Start of Provided material

-- ==== Sys2Proof/Tests/Slice0.lean ====
section
/-! SUPPORT. The model's own tests: ill-formed terms that WellFormed refuses, words written out from the encoding
tables, vectors of 95_test_vectors.md (each cites its number), and for every statement with hypotheses a concrete
state and operands that meet them. -/

namespace Sys2Proof.Machine.Test

set_option Elab.async false

open Sys2Proof Sys2Proof.Machine

/-! ## Helpers -/

/-- A part of the next state. -/
def after {α : Type} (o : Outcome) (f : State → α) : Option α :=
  match o with
  | .next s => some (f s)
  | _ => none

theorem next_of_after {α : Type} {o : Outcome} {f : State → α} {v : α} (h : after o f = some v) :
    ∃ s', o = .next s' := by
  cases o with
  | next s => exact ⟨s, rfl⟩
  | fault _ => cases h
  | refused _ => cases h

theorem read_test {o : Outcome} {a : Access} {t : Nat} {s : State} {r : Reg} {v : Word} (ho : o = finishRead a t s)
    (ha : a = .perform r) (hu : s.regUnknown r = 0) (hv : s.regKnown r = v) : o = .next (s.readDone t v) := by
  subst ho ha hv
  simp only [finishRead, State.regValue, hu, mergeBits_zero_mask]

theorem indexed_read_test {o : Outcome} {name : CuName} {l : Nat → State → Access} {i t : Nat} {s : State} {r : Reg}
    {v : Word} (ho : o = finishIndexedRead name l i t s) (ha : l i s = .perform r) (hu : s.regUnknown r = 0)
    (hv : s.regKnown r = v) : o = .next (s.readDone t v) := by
  subst ho hv
  simp only [finishIndexedRead, resolve, ha, finishRead, State.regValue, hu, mergeBits_zero_mask]

/-- Configuration B0 of 95_test_vectors.md, with more features. -/
def configB0 (more : List Feature) : Config :=
  { resetConfig with
    features := [.AA64, .PMUv3] ++ more, haveEL2 := false, haveEL3 := false, haveSecureEL1 := false
    numPmuCounters := 6, exportBus := false, pmmir := 0x200008, spmu := [] }

/-- B0 at EL1 with every register zero. -/
def b0 (more : List Feature) : State :=
  { State.reset with
    cfg := configB0 more
    inp := { resetInputs with el := .el1, ss := .nonSecure, el2Enabled := false, epmn := 6 }
    mdcrEl2 := 0
    mdcrEl3 := 0 }

def State.at (s : State) (el : EL) : State := { s with inp := { s.inp with el := el } }

def State.setX (s : State) (t : Nat) (v : Word) : State := { s with x := arraySet s.x t v }

/-- B0 + EL2. -/
def b0EL2 (more : List Feature) (mdcr : Word) : State :=
  let s := b0 more
  { s with cfg := { s.cfg with haveEL2 := true }, inp := { s.inp with el2Enabled := true }, mdcrEl2 := mdcr }

/-- B0 + EL3, Non-secure below EL3. -/
def b0EL3 (more : List Feature) (mdcr : Word) : State :=
  let s := b0 more
  { s with cfg := { s.cfg with haveEL3 := true }, mdcrEl3 := mdcr }

/-- A System PMU of S0: four 32-bit counters. -/
def spmuS0 : SpmuConfig where
  cfgr := 0x81F03
  cgcr0 := 0
  cgcr1 := 0
  devaff := 0x80000102
  devarch := 0
  iidr := 0
  counterBits := [32, 32, 32, 32]
  ovfMask := 0xF
  hasIrq := true
  hasNao := true
  scrHasNao := false
  hasScr := true
  hasRootcr := true
  typerMask := []
  filtrMask := []
  filt2rMask := []
  typerReset := []
  filtrReset := []
  filt2rReset := []
  scrImpdefMask := 0
  rootcrImpdefMask := 0
  scrImpdefReset := 0
  rootcrImpdefReset := 0

/-- S0 at EL1 with SPMSELR_EL0 = `sel`. -/
def s0 (more : List Feature) (sel : Word) : State :=
  let s := b0 ([.SPMU] ++ more)
  { s with
    cfg := { s.cfg with spmu := [some spmuS0, some spmuS0] }
    inp := { s.inp with mdscrEnSPM := true }
    spm := { s.spm with spmselr := sel } }

/-- System PMU 1 replaced. -/
def State.unit1 (s : State) (u : SpmUnit) : State := { s with spm := { s.spm with units := arraySet s.spm.units 1 u } }

def tickAt (el : EL) (occ : Nat) (insts : Nat) : State → State :=
  tick { el := el, ss := .nonSecure, streaming := false } { own := [(0x11, occ)], others := [] } insts

/-! ## Well-formedness and decoding -/

/-- Rt has five bits: 32 is refused. -/
theorem test_wellFormed_refuses_register_32 : WellFormed (.mrsPmcrEl0 32) = false := by decide

theorem test_wellFormed_accepts_zero_register : WellFormed (.msrSpmselrEl0 31) = true := by decide

/-- V30.4: the fixed row wins over the index 31. -/
theorem test_decode_pmccfiltr : decode 0xD53BEFE5#32 = .instr (.mrsPmccfiltrEl0 5) := by decide +kernel

theorem test_decode_pmcr : decode 0xD51B9C01#32 = .instr (.msrPmcrEl0 1) := by decide +kernel

/-- V30.1. -/
theorem test_decode_pmevcntr5 : decode 0xD53BE8A3#32 = .instr (.mrsPmevcntr5El0 3) := by decide +kernel

theorem test_decode_pmevtyper13 : decode 0xD51BEDA9#32 = .instr (.msrPmevtyper13El0 9) := by decide +kernel

theorem test_decode_pminten : decode 0xD5189E29#32 = .instr (.msrPmintensetEl1 9) := by decide +kernel

theorem test_decode_pmovs : decode 0xD51B9C63#32 = .instr (.msrPmovsclrEl0 3) := by decide +kernel

theorem test_decode_pmzr : decode 0xD51B9D89#32 = .instr (.msrPmzrEl0 9) := by decide +kernel

/-- V30.3. -/
theorem test_decode_spmcgcr1 : decode 0xD5309D25#32 = .instr (.mrsSpmcgcr1El1 5) := by decide +kernel

/-- V30.2. -/
theorem test_decode_spmevfiltr8 : decode 0xD533E50C#32 = .instr (.mrsSpmevfiltr8El0 12) := by decide +kernel

theorem test_decode_spmselr : decode 0xD5139CB3#32 = .instr (.msrSpmselrEl0 19) := by decide +kernel

/-- V30.13. -/
theorem test_decode_mdcr : decode 0xD53C1128#32 = .instr (.mrsMdcrEl2 8) ∧
    decode 0xD51E132A#32 = .instr (.msrMdcrEl3 10) := by decide +kernel

/-- V30.6 and V30.12. -/
theorem test_decode_outside : decode 0xD53BEBE0#32 = .outside ∧ decode 0xD51BEBE0#32 = .outside ∧
    decode 0xD503201F#32 = .outside := by decide +kernel

/-- V30.7 to V30.9. -/
theorem test_decode_unallocated : decode 0xD51B9CC3#32 = .unallocated ∧ decode 0xD53B9C82#32 = .unallocated ∧
    decode 0xD53B9D89#32 = .unallocated ∧ decode 0xD5339C94#32 = .unallocated ∧
    decode 0xD5189ECA#32 = .unallocated ∧ decode 0xD5109DE4#32 = .unallocated ∧
    decode 0xD510E841#32 = .unallocated := by decide +kernel

theorem test_encode : encode (.mrsPmevcntr30El0 3) = 0xD53BEBC3#32 ∧ encode (.msrSpmevcntr10El0 7) = 0xD513E147#32 := by
  decide +kernel

theorem test_tableWord : decodeTableWord 32 0xD53BE8A3 = some (.mrsPmevcntr5El0 3) := by decide +kernel

/-! ## The cycle counter -/

/-- V40.1 to V40.5: the state of V40.1 with other enables and filters. -/
def cycleState (pmcr cnten filter count : Word) : State :=
  let s := b0 []
  { s with pmu := { s.pmu with pmcr := pmcr, pmcnten := cnten, pmccfiltr := filter, pmccntr := count } }

theorem test_cycle_counts : (tickAt .el1 0 0 (cycleState 1 0x80000000 0 0x10)).pmu.pmccntr = 0x11 := by decide +kernel

theorem test_cycle_disabled : (tickAt .el1 0 0 (cycleState 0 0x80000000 0 0x10)).pmu.pmccntr = 0x10 ∧
    (tickAt .el1 0 0 (cycleState 1 0x3F 0 0x10)).pmu.pmccntr = 0x10 := by decide +kernel

theorem test_cycle_filtered :
    (tickAt .el1 0 0 (cycleState 1 0x80000000 0x80000000 0x10)).pmu.pmccntr = 0x10 ∧
    (tickAt .el0 0 0 (cycleState 1 0x80000000 0x80000000 0x10)).pmu.pmccntr = 0x11 ∧
    (tickAt .el0 0 0 (cycleState 1 0x80000000 0x40000000 0x10)).pmu.pmccntr = 0x10 := by decide +kernel

/-- V40.6 and V40.7: without FEAT_AA32 the overflow width is 64. -/
theorem test_cycle_overflow :
    (tickAt .el1 0 0 (cycleState 1 0x80000000 0 0xFFFFFFFFFFFFFFFF)).pmu.pmovs = 0x80000000 ∧
    (tickAt .el1 0 0 (cycleState 1 0x80000000 0 0xFFFFFFFF)).pmu.pmovs = 0 := by decide +kernel

/-- R54(a) and U5 against R120: the two readings of the divider while the cycle counter does not count. -/
theorem test_divider_readings :
    let s (r : DividerReading) : State := { b0 [.AA32] with cfg := { configB0 [.AA32] with dividerReading := r } }
    (tickAt .el1 0 0 (s .everyTick)).pmu.divPhase = 1 ∧ (tickAt .el1 0 0 (s .countedTick)).pmu.divPhase = 0 := by
  decide +kernel

/-- V40.13: MDCR_EL2.HCCD. -/
theorem test_cycle_hccd :
    let s := b0EL2 [.PMUv3p5] 0x800006
    let t := { s with pmu := { s.pmu with pmcr := 1, pmcnten := 0x80000000, pmccfiltr := 0x8000000 } }
    (tickAt .el2 0 0 t).pmu.pmccntr = 0 ∧ (tickAt .el1 0 0 t).pmu.pmccntr = 1 := by decide +kernel

/-- V40.20 to V40.22: a read needs CR or EN, a write EN. -/
def userCycle (userenr : Word) : State :=
  let s := State.at (b0 []) .el0
  { s with pmu := { s.pmu with pmuserenr := userenr, pmccntr := 0x100000010 } }

theorem test_user_read_cycle : exec (.mrsPmccntrEl0 0) (userCycle 4) = .next ((userCycle 4).readDone 0 0x100000010) :=
  read_test (a := listingMrsPmccntrEl0 (userCycle 4)) (r := .pmccntr) rfl (by decide +kernel) (by decide +kernel) (by decide +kernel)

theorem test_user_write_cycle_traps :
    exec (.msrPmccntrEl0 1) (userCycle 4) = .next (takeException (.systemAccessTrap .el1 0x18) (userCycle 4)) := rfl

/-- V40.25: with UEN and CR the write is ignored. -/
theorem test_user_write_cycle_ignored :
    let s := State.setX (State.at (b0 [.PMUv3p9]) .el0) 1 0x77
    let t := { s with pmu := { s.pmu with pmuserenr := 0x14, pmuacr := 0x80000000, pmccntr := 0x55 } }
    after (exec (.msrPmccntrEl0 1) t) (fun u => (u.pmu.pmccntr, u.pending, u.pc)) = some (0x55, none, 4) := by
  decide +kernel

/-- V40.26: MDCR_EL3.TPM. -/
theorem test_cycle_trapped_to_el3 : exec (.mrsPmccntrEl0 0) (b0EL3 [] 0x20040) =
    .next (takeException (.systemAccessTrap .el3 0x18) (b0EL3 [] 0x20040)) := rfl

/-- V40.27: only P, U and NSH exist in B0 + EL2. -/
theorem test_write_pmccfiltr :
    after (exec (.msrPmccfiltrEl0 2) (State.setX (State.at (b0EL2 [] 0x46) .el2) 2 0xFFFFFFFFFFFFFFFF))
      (·.pmu.pmccfiltr) = some 0xC8000000 := by decide +kernel

/-- V40.29: FEAT_PMUv3_SS is not implemented. -/
theorem test_pmccntsvr_absent : exec (.mrsPmccntsvrEl1 9) (b0 []) = .next (takeException .undefined (b0 [])) := rfl

/-! ## Enables and PMCR_EL0 -/

/-- V41.1. -/
theorem test_read_pmcr : exec (.mrsPmcrEl0 0) (b0 []) = .next ((b0 []).readDone 0 0x3040) :=
  read_test (a := listingMrsPmcrEl0 (b0 [])) (r := .pmcr) rfl (by decide +kernel) (by decide +kernel) (by decide +kernel)

/-- V41.3: HPMN is 4. -/
theorem test_read_pmcr_guest : exec (.mrsPmcrEl0 0) (b0EL2 [] 4) = .next ((b0EL2 [] 4).readDone 0 0x2040) :=
  read_test (a := listingMrsPmcrEl0 (b0EL2 [] 4)) (r := .pmcr) rfl (by decide +kernel) (by decide +kernel) (by decide +kernel)

/-- V41.2. -/
theorem test_write_pmcr :
    let s := State.setX (b0 []) 1 0xFFFFFFFFFFFFFFFF
    let t := { s with pmu := { s.pmu with
      pmccntr := 0x1234, pmevcntr := Vector.replicate 31 0x55, pmovs := 0x80000001 } }
    after (exec (.msrPmcrEl0 1) t) (fun u => (u.pmu.pmcr, u.pmu.pmccntr, u.evcntr 0, u.evcntr 5, u.pmu.pmovs)) =
      some (1, 0, 0, 0, 0x80000001) := by decide +kernel

/-- V41.4: P at EL1 reaches the first range only. -/
theorem test_write_pmcr_guest :
    let s := State.setX (b0EL2 [] 4) 1 2
    let t := { s with pmu := { s.pmu with pmevcntr := Vector.replicate 31 0x55 } }
    after (exec (.msrPmcrEl0 1) t) (fun u => (u.evcntr 3, u.evcntr 4)) = some (0, 0x55) ∧
      after (exec (.msrPmcrEl0 1) (State.at t .el2)) (fun u => (u.evcntr 3, u.evcntr 5)) = some (0, 0) := by
  decide +kernel

/-- V41.5: MDCR_EL2.TPMCR. -/
theorem test_pmcr_trapped : exec (.mrsPmcrEl0 0) (b0EL2 [] 0x24) =
    .next (takeException (.systemAccessTrap .el2 0x18) (b0EL2 [] 0x24)) := rfl

/-- V41.6 and V41.7. -/
theorem test_write_cntenset :
    after (exec (.msrPmcntensetEl0 4) (State.setX (b0 []) 4 0xFFFFFFFFFFFFFFFF)) (·.pmu.pmcnten) = some 0x8000003F ∧
    after (exec (.msrPmcntensetEl0 4) (State.setX (b0 [.PMUv3_ICNTR]) 4 0xFFFFFFFFFFFFFFFF)) (·.pmu.pmcnten) =
      some 0x18000003F := by decide +kernel

/-- V41.10 and V41.11: the user masks of PMUACR_EL1. -/
theorem test_user_cntenset :
    let s := State.setX (State.at (b0 [.PMUv3p9]) .el0) 4 0x8000003F
    let t (u : Word) := { s with pmu := { s.pmu with pmuserenr := u, pmuacr := 3 } }
    after (exec (.msrPmcntensetEl0 4) (t 0x10)) (·.pmu.pmcnten) = some 3 ∧
      after (exec (.msrPmcntensetEl0 4) (t 0x18)) (·.pmu.pmcnten) = some 0 := by decide +kernel

/-- V41.9: EL1 cannot clear an enable of the second range. -/
theorem test_write_cntenclr :
    let s := State.setX (b0EL2 [] 4) 4 0x30
    let t := { s with pmu := { s.pmu with pmcnten := 0x8000003F } }
    after (exec (.msrPmcntenclrEl0 4) t) (·.pmu.pmcnten) = some 0x8000003F ∧
      after (exec (.msrPmcntenclrEl0 4) (State.at t .el2)) (·.pmu.pmcnten) = some 0x8000000F := by decide +kernel

/-- V41.13. -/
theorem test_write_pmecr :
    after (exec (.msrPmecrEl1 2) (State.setX (b0 [.PMUv3_SS]) 2 0xFFFFFFFFFFFFFFFF)) (·.pmu.pmecr) = some 0x18 := by
  decide +kernel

End of Provided material

== Try it ==
Print exactly the lines above, between the one holding "theorem test_read_pmcr_guest : exec" and the one holding "s.pmu with pmevcntr", inclusive, and nothing besides.

== Written solution ==
theorem test_read_pmcr_guest : exec (.mrsPmcrEl0 0) (b0EL2 [] 4) = .next ((b0EL2 [] 4).readDone 0 0x2040) :=
  read_test (a := listingMrsPmcrEl0 (b0EL2 [] 4)) (r := .pmcr) rfl (by decide +kernel) (by decide +kernel) (by decide +kernel)

/-- V41.2. -/
theorem test_write_pmcr :
    let s := State.setX (b0 []) 1 0xFFFFFFFFFFFFFFFF
    let t := { s with pmu := { s.pmu with
      pmccntr := 0x1234, pmevcntr := Vector.replicate 31 0x55, pmovs := 0x80000001 } }
    after (exec (.msrPmcrEl0 1) t) (fun u => (u.pmu.pmcr, u.pmu.pmccntr, u.evcntr 0, u.evcntr 5, u.pmu.pmovs)) =
      some (1, 0, 0, 0, 0x80000001) := by decide +kernel

/-- V41.4: P at EL1 reaches the first range only. -/
theorem test_write_pmcr_guest :
    let s := State.setX (b0EL2 [] 4) 1 2
    let t := { s with pmu := { s.pmu with pmevcntr := Vector.replicate 31 0x55 } }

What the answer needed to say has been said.